Historically, campaigns for abortion rights recognised the links to wider demands for social changes necessary for equality. In August 1970, when abortion was still illegal in the US, Betty Friedan and the National Organization of Women (NOW) organised a women’s strike for equality on the 50th anniversary of the passing of the 19th Amendment, which gave women the right to vote. The demands of the strike were for equal opportunity in the workforce, free childcare, free abortion on demand and the ratification of the Equal Rights Amendment (ERA), which would have ensured that “equality of rights under the law shall not be denied or abridged… on account of sex”.

For feminists, abortion was important not simply as a matter of personal choice but also as a necessity, to allow women to enter the public sphere on their own terms. Hence the link between abortion, childcare, equal opportunities and equal rights.

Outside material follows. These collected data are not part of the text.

theorem execAttnSillage_kept {s0 s : State} (h : Kept s0 s) (d : BitVec 3) : KeptOut s0 (execAttnSillage d s) := by
  unfold execAttnSillage
  iterate 3
    repeat' (first
      | (with_reducible assumption) | (with_reducible apply next_kept) | (with_reducible apply iteOut_kept) | (with_reducible apply ite_kept)
      | (with_reducible apply runOp_kept) | (with_reducible apply startScans_kept) | (with_reducible apply dropScans_kept)
      | (with_reducible apply foldl_kept <;> intros) | (split) | (dsimp only))
    all_goals (try with_reducible refine mk_kept ?_ rfl (by first | rfl | simp) (by first | rfl | simp) rfl (by first | exact id | exact fun _ => rfl))

theorem execKvAppend_kept {s0 s : State} (h : Kept s0 s) (d : BitVec 3) : KeptOut s0 (execKvAppend d s) := by
  unfold execKvAppend
  iterate 3
    repeat' (first
      | (with_reducible assumption) | (with_reducible apply next_kept) | (with_reducible apply iteOut_kept) | (with_reducible apply ite_kept)
      | (with_reducible apply rowOp_kept) | (with_reducible apply foldl_kept <;> intros) | (split) | (dsimp only))
    all_goals (try with_reducible refine mk_kept ?_ rfl (by first | rfl | simp) (by first | rfl | simp) rfl (by first | exact id | exact fun _ => rfl))

theorem execNorm_kept {s0 s : State} (h : Kept s0 s) (d : BitVec 3) : KeptOut s0 (execNorm d s) := by
  unfold execNorm
  iterate 3
    repeat' (first
      | (with_reducible assumption) | (with_reducible apply next_kept) | (with_reducible apply iteOut_kept) | (with_reducible apply ite_kept)
      | (with_reducible apply rowOp_kept) | (with_reducible apply foldl_kept <;> intros) | (split) | (dsimp only))
    all_goals (try with_reducible refine mk_kept ?_ rfl (by first | rfl | simp) (by first | rfl | simp) rfl (by first | exact id | exact fun _ => rfl))

theorem execSoftmax_kept {s0 s : State} (h : Kept s0 s) (d : BitVec 3) : KeptOut s0 (execSoftmax d s) := by
  unfold execSoftmax
  iterate 3
    repeat' (first
      | (with_reducible assumption) | (with_reducible apply next_kept) | (with_reducible apply iteOut_kept) | (with_reducible apply ite_kept)
      | (with_reducible apply rowOp_kept) | (with_reducible apply foldl_kept <;> intros) | (split) | (dsimp only))
    all_goals (try with_reducible refine mk_kept ?_ rfl (by first | rfl | simp) (by first | rfl | simp) rfl (by first | exact id | exact fun _ => rfl))

theorem execActivation_kept {s0 s : State} (h : Kept s0 s) (d : BitVec 3) : KeptOut s0 (execActivation d s) := by
  unfold execActivation
  iterate 3
    repeat' (first
      | (with_reducible assumption) | (with_reducible apply next_kept) | (with_reducible apply iteOut_kept) | (with_reducible apply ite_kept)
      | (with_reducible apply rowOp_kept) | (with_reducible apply foldl_kept <;> intros) | (split) | (dsimp only))
    all_goals (try with_reducible refine mk_kept ?_ rfl (by first | rfl | simp) (by first | rfl | simp) rfl (by first | exact id | exact fun _ => rfl))

theorem execElementwise_kept {s0 s : State} (h : Kept s0 s) (d : BitVec 3) : KeptOut s0 (execElementwise d s) := by
  unfold execElementwise
  iterate 3
    repeat' (first
      | (with_reducible assumption) | (with_reducible apply next_kept) | (with_reducible apply iteOut_kept) | (with_reducible apply ite_kept)
      | (with_reducible apply rowOp_kept) | (with_reducible apply foldl_kept <;> intros) | (split) | (dsimp only))
    all_goals (try with_reducible refine mk_kept ?_ rfl (by first | rfl | simp) (by first | rfl | simp) rfl (by first | exact id | exact fun _ => rfl))

theorem execRotary_kept {s0 s : State} (h : Kept s0 s) (d : BitVec 3) : KeptOut s0 (execRotary d s) := by
  unfold execRotary
  iterate 3
    repeat' (first
      | (with_reducible assumption) | (with_reducible apply next_kept) | (with_reducible apply iteOut_kept) | (with_reducible apply ite_kept)
      | (with_reducible apply rowOp_kept) | (with_reducible apply foldl_kept <;> intros) | (split) | (dsimp only))
    all_goals (try with_reducible refine mk_kept ?_ rfl (by first | rfl | simp) (by first | rfl | simp) rfl (by first | exact id | exact fun _ => rfl))

theorem execSample_kept {s0 s : State} (h : Kept s0 s) (d : BitVec 3) : KeptOut s0 (execSample d s) := by
  unfold execSample
  iterate 3
    repeat' (first
      | (with_reducible assumption) | (with_reducible apply next_kept) | (with_reducible apply iteOut_kept) | (with_reducible apply ite_kept)
      | (with_reducible apply rowOp_kept) | (with_reducible apply foldl_kept <;> intros) | (split) | (dsimp only))
    all_goals (try with_reducible refine mk_kept ?_ rfl (by first | rfl | simp) (by first | rfl | simp) rfl (by first | exact id | exact fun _ => rfl))

theorem execConvert_kept {s0 s : State} (h : Kept s0 s) (d : BitVec 3) : KeptOut s0 (execConvert d s) := by
  unfold execConvert
  iterate 3
    repeat' (first
      | (with_reducible assumption) | (with_reducible apply next_kept) | (with_reducible apply iteOut_kept) | (with_reducible apply ite_kept)
      | (with_reducible apply rowOp_kept) | (with_reducible apply foldl_kept <;> intros) | (split) | (dsimp only))
    all_goals (try with_reducible refine mk_kept ?_ rfl (by first | rfl | simp) (by first | rfl | simp) rfl (by first | exact id | exact fun _ => rfl))

theorem execVectorKernel_kept {s0 s : State} (h : Kept s0 s) (d : BitVec 3) : KeptOut s0 (execVectorKernel d s) := by
  unfold execVectorKernel
  iterate 3
    repeat' (first
      | (with_reducible assumption) | (with_reducible apply next_kept) | (with_reducible apply iteOut_kept) | (with_reducible apply ite_kept)
      | (with_reducible apply rowOp_kept) | (with_reducible apply foldl_kept <;> intros) | (split) | (dsimp only))
    all_goals (try with_reducible refine mk_kept ?_ rfl (by first | rfl | simp) (by first | rfl | simp) rfl (by first | exact id | exact fun _ => rfl))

That same year, Britain’s first Women’s Liberation Movement conference was held in Oxford. Its four demands were similar to those in America: equal pay, equal educational and job opportunities, free contraception and abortion on demand, and free 24-hour nurseries.

At a time when decent, affordable nursery facilities are barely available and abortion rights are being rolled back, these demands might seem utopian. They are, however, important in reminding us that abortion rights, childcare facilities and equal opportunities are all essential elements of the broad structural changes necessary for social equality.

Abortion is a women’s issue. Men don’t have abortions. But it’s not simply an issue for women. It’s an issue for all of us, men and women, who value women’s rights and a more equal society.